People in custody can invoke habeas corpus — Latin for “show me the body” — as a way to get in front of a judge to determine if their detention is unlawful.

The cases concerning the Alien Enemies Act, passed in 1798 and last invoked to intern and repatriate Japanese, Italian and German nationals during and after World War II, have arguably gotten more attention than many other deportation cases.

There are about 10 such cases moving through courts across the country. Some of the judges hearing the cases have ruled that Trump used the law illegally. But almost all of them — including one who said Trump was using it lawfully — have agreed on one thing: that immigrants must have the ability to contest their deportations before they are removed.

Those cases are not the only ones in which federal courts have stepped in to insist that immigrants receive due process.

On Friday, about the same time that the Supreme Court issued its decision in the Texas case, a federal appeals court in Boston said the administration had to keep giving immigrants a 15-day warning period before deporting them to countries other than their own if they had reason to fear being sent there.

That decision came in a case in which immigration lawyers have accused Trump officials of sending a handful of men from the U.S. naval base in Guantánamo Bay, Cuba, to El Salvador without sufficient warning. In a related development, the district judge overseeing the case ruled this month that plans by the administration to deport a group of immigrants to Libya would violate his order requiring due process before people are sent to countries not their own where they might face persecution.

In its Friday ruling, the Supreme Court noted that the issue of due process was “particularly weighty” for immigrants confronting deportation because the Trump administration has consistently refused to bring back people who were sent out of the country, even if their removals were in error.

Moreover, the justices noted, those who have been removed to El Salvador could face “indefinite detention” there.

“The justices are well aware that the administration is manipulating the process as much as possible to avoid judicial review, and the court is going to put a stop to it,” said Amanda Frost, a law professor at the University of Virginia.

The justices focused in particular on the case of Kilmar Abrego Garcia, a Maryland man who was flown to El Salvador in March even though a previous court order had expressly prohibited him from being sent there.

Abrego Garcia is still in El Salvador despite the fact that the Supreme Court ordered the White House more than a month ago to “facilitate” his release from Salvadoran custody. As part of their decision, the justices told Trump officials that they had to provide Abrego Garcia with the same due process that he would have been afforded had he not been improperly deported.
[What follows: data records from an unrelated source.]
-- ==== Sys2Proof/Laws/Accountant.lean ====
section
/-! SUPPORT. What a PKT can do (42_accountant.md R105 to R111). -/

namespace Sys2Proof.Machine

@[simp] theorem State.packetBytes_length (s : State) (n : Nat) : (s.packetBytes n).length = n := by
  simp [State.packetBytes]

/-- Exactly one of the three classes applies to a packet (R111). -/
theorem classify_cases (len : BitVec 12) (s : State) :
    (s.cfg.maxPkt < len.toNat ∧ classify len s = oversizedPacket len s) ∨
    (len.toNat = s.cfg.maxPkt ∧ classify len s = fullSizePacket len s) ∨
    (len.toNat < s.cfg.maxPkt ∧ totalWith len s ≠ s.cfg.target ∧ classify len s =
      concludeTransfer ((s.record (.sizeMismatch s.accRxCount (totalWith len s))).setPend
        (textSteps (mismatchText s.accRxCount (totalWith len s)) ++ [.putByte marker]))) ∨
    (len.toNat < s.cfg.maxPkt ∧ totalWith len s = s.cfg.target ∧ classify len s =
      concludeTransfer (s.record (.transferOk s.accRxCount (totalWith len s)))) := by
  unfold classify shortPacket
  rcases Nat.lt_trichotomy len.toNat s.cfg.maxPkt with h | h | h
  · rw [if_neg (by omega), if_neg (by omega)]
    by_cases ht : totalWith len s = s.cfg.target
    · exact .inr (.inr (.inr ⟨h, ht, by simp [ht]⟩))
    · exact .inr (.inr (.inl ⟨h, ht, by simp [ht]⟩))
  · exact .inr (.inl ⟨h, by rw [if_neg (by omega), if_pos h]⟩)
  · exact .inl ⟨h, by rw [if_pos h]⟩

@[simp] theorem totalWith_copyPayload (len l : BitVec 12) (s : State) :
    totalWith len (copyPayload l s) = totalWith len s := by simp [totalWith, copyPayload]

end Sys2Proof.Machine
end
Their insistence on due process for Abrego Garcia has been echoed by Judge Paula Xinis, the trial judge hearing the case, and by Judge J. Harvie Wilkinson, a prominent conservative appeals court judge who issued a scathing ruling on it in April.
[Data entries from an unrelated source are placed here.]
/-! ### One packet -/

/-- The class of a packet decides the accountant's counters, `main.pend` and the history, and nothing else. -/
theorem classify_frame (len : BitVec 12) (s : State) :
    classify len s = { s with accRxSize := (classify len s).accRxSize, accRxCount := (classify len s).accRxCount,
                              mainPend := (classify len s).mainPend, hist := (classify len s).hist } := by
  obtain ⟨-, h⟩ | ⟨-, h⟩ | ⟨-, -, h⟩ | ⟨-, -, h⟩ := classify_cases len s
  all_goals rw [h]; rfl

theorem exec_pkt_frame {len : BitVec 12} {s t : State} (h : exec (.pkt len) s = .next t) :
    t = { s with pktbuf := (copyPayload len s).pktbuf, accRxSize := t.accRxSize, accRxCount := t.accRxCount,
                 mainPend := t.mainPend, ip := t.ip, hist := t.hist, drawCount := s.drawCount + 1 } := by
  rw [← Host.Outcome.next.inj h, State.finishIfDone_frame, classify_frame]
  rfl

theorem exec_pkt_pktbuf {len : BitVec 12} {s t : State} (h : exec (.pkt len) s = .next t) :
    t.pktbuf = (copyPayload len s).pktbuf := by
  rw [exec_pkt_frame h]

/-- The packet buffer after a PKT is the one that the copy left. -/
theorem exec_pkt_byteAt_pkt {len : BitVec 12} {s t : State} (h : exec (.pkt len) s = .next t) (i : Nat) :
    t.byteAt .pkt i = (copyPayload len s).byteAt .pkt i := by
  rw [exec_pkt_frame h]
  rfl

/-- Settles O41: no class of packet touches the packet buffer after the copy. -/
theorem pktStoresThePayloadBounded : Obligations.PktStoresThePayloadBounded := by
  refine fun s len => ⟨_, rfl, fun i b hi hlisted => ?_, fun i hi => ?_⟩
  · rw [exec_pkt_byteAt_pkt rfl, copyPayload_byteAt_of_listed hi hlisted]
  · rw [exec_pkt_byteAt_pkt rfl, copyPayload_byteAt_of_le hi]

/-- Settles O42: the copy and the class each touch their own fields. -/
theorem pktFrame : Obligations.PktFrame := by
  intro s t len h
  have hpktbuf := exec_pkt_pktbuf h
  refine ⟨?_, fun x i hx => ?_, fun i hi => ?_⟩
  · rw [hpktbuf]
    exact exec_pkt_frame h
  · rw [exec_pkt_frame h]
    cases x
    · rfl
    · rfl
    · contradiction
  · rw [exec_pkt_byteAt_pkt h, copyPayload_byteAt_of_le hi]

/-- An oversized packet queues its line, so it is not complete when it issues (R107). -/
theorem exec_pkt_of_oversized {len : BitVec 12} {s : State} (hlen : s.cfg.maxPkt < len.toNat) :
    exec (.pkt len) s = .next (oversizedPacket len (copyPayload len s)) := by
  have hclass : classify len (copyPayload len s) = oversizedPacket len (copyPayload len s) := if_pos hlen
  have hpend : (oversizedPacket len (copyPayload len s)).mainPend ≠ [] := by
    simp [oversizedPacket, concludeTransfer, textSteps_illegalText]
  rw [exec, execPkt, hclass, State.finishIfDone_of_pending hpend]

theorem exec_pkt_of_fullSize {len : BitVec 12} {s : State} (hlen : len.toNat = s.cfg.maxPkt) :
    exec (.pkt len) s = .next (fullSizePacket len (copyPayload len s)).finishIfDone := by
  have hnotOver : ¬ (copyPayload len s).cfg.maxPkt < len.toNat := Nat.not_lt.2 hlen.le
  have hclass : classify len (copyPayload len s) = fullSizePacket len (copyPayload len s) :=
    (if_neg hnotOver).trans (if_pos hlen)
  rw [exec, execPkt, hclass]

theorem exec_pkt_of_short {len : BitVec 12} {s : State} (hlen : len.toNat < s.cfg.maxPkt) :
    exec (.pkt len) s = .next (shortPacket len (copyPayload len s)).finishIfDone := by
  have hnotOver : ¬ (copyPayload len s).cfg.maxPkt < len.toNat := Nat.not_lt.2 hlen.le
  have hclass : classify len (copyPayload len s) = shortPacket len (copyPayload len s) :=
    (if_neg hnotOver).trans (if_neg hlen.ne)
  rw [exec, execPkt, hclass]

/-- Settles O38. -/
theorem fullSizePacketAccumulates : Obligations.FullSizePacketAccumulates := by
  intro s len hpend hlen
  refine ⟨_, exec_pkt_of_fullSize hlen, ?_⟩
  simp [fullSizePacket, hpend, totalWith]

/-- Settles O39: the line is written out by `textSteps_illegalText`. -/
theorem oversizedPacketEndsTheTransfer : Obligations.OversizedPacketEndsTheTransfer := by
  intro s len hlen
  refine ⟨_, exec_pkt_of_oversized hlen, ?_⟩
  simp [oversizedPacket, concludeTransfer, textSteps_illegalText]

/-- Settles O40: on TARGET nothing is queued, off it the line and the marker. -/
theorem shortPacketClosesTheTransfer : Obligations.ShortPacketClosesTheTransfer := by
  intro s len total hpend hlen htotal
  refine ⟨_, exec_pkt_of_short hlen, ?_⟩
  have hsum : totalWith len s = total := htotal.symm
  by_cases htarget : total = s.cfg.target
  · simp [shortPacket, concludeTransfer, hsum, htarget, hpend]
  · simp [shortPacket, concludeTransfer, hsum, htarget, textSteps_mismatchText, marker]

/-- Settles O43: a class that closes writes the next index, which differs from this one below a positive width. -/
theorem transferClosesExactlyOnShortOrOversized : Obligations.TransferClosesExactlyOnShortOrOversized := by
  intro s t len _ hacc hwidth h
  have hpow : 2 ≤ 2 ^ s.cfg.wXfer := Nat.le_self_pow hwidth.ne' 2
  have hmoves : (s.accRxCount + 1) % 2 ^ s.cfg.wXfer ≠ s.accRxCount := by
    have hcount := hacc.2
    rcases Nat.lt_or_ge (s.accRxCount + 1) (2 ^ s.cfg.wXfer) with hlt | hge
    · rw [Nat.mod_eq_of_lt hlt]; omega
    · rw [show s.accRxCount + 1 = 2 ^ s.cfg.wXfer by omega, Nat.mod_self]; omega
  have hopen : len.toNat = s.cfg.maxPkt → t.accRxCount = s.accRxCount := by
    intro hlen
    rw [← Host.Outcome.next.inj ((exec_pkt_of_fullSize hlen).symm.trans h)]
    simp [fullSizePacket]
  have hclose : len.toNat ≠ s.cfg.maxPkt →
      t.accRxSize = 0 ∧ t.accRxCount = (s.accRxCount + 1) % 2 ^ s.cfg.wXfer := by
    intro hne
    rcases Nat.lt_or_gt_of_ne hne with hlt | hgt
    · rw [← Host.Outcome.next.inj ((exec_pkt_of_short hlt).symm.trans h)]
      unfold shortPacket
      split <;> simp [concludeTransfer]
    · rw [← Host.Outcome.next.inj ((exec_pkt_of_oversized hgt).symm.trans h)]
      simp [oversizedPacket, concludeTransfer]
  refine ⟨⟨fun heq => ?_, hopen⟩, hclose⟩
  by_contra hne
  exact hmoves ((hclose hne).2.symm.trans heq)

/-! ### Runs of packets -/

theorem execAll_append_of_next {is js : List Instr} {s t : State} (h : execAll is s = .next t) :
    execAll (is ++ js) s = execAll js t := by
  induction is generalizing s with
  | nil => rw [Host.Outcome.next.inj h]; rfl
  | cons i is ih =>
    simp only [List.cons_append, execAll] at h ⊢
    split at h
    · exact ih h
    · contradiction
    · contradiction

theorem execAll_singleton_of_next {i : Instr} {s t : State} (h : exec i s = .next t) : execAll [i] s = .next t :=
  execAll_cons_of_next h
“It is difficult in some cases to get to the very heart of the matter, but in this case, it is not hard at all,” Wilkinson wrote. “The government is asserting a right to stash away residents of this country in foreign prisons without the semblance of due process that is the foundation of our constitutional order.”

The Supreme Court has not laid out exactly what due process might look like for Abrego Garcia and whether giving him his full slate of rights would require bringing him back to the United States.

The case is now entangled in a contentious effort by Xinis to determine exactly what the White House has and has not done to comply with the instructions from the justices. But it is almost certain to return to the Supreme Court, which could at that point provide a more detailed road map in the case.

The Supreme Court has taken a similar approach in the Texas case involving the Alien Enemies Act. As part of its ruling Friday, it sent the matter back to the 5th U.S. Circuit Court of Appeals with instructions to hash out how much — and what sort of — notice that immigrants should be given before being deported under the law.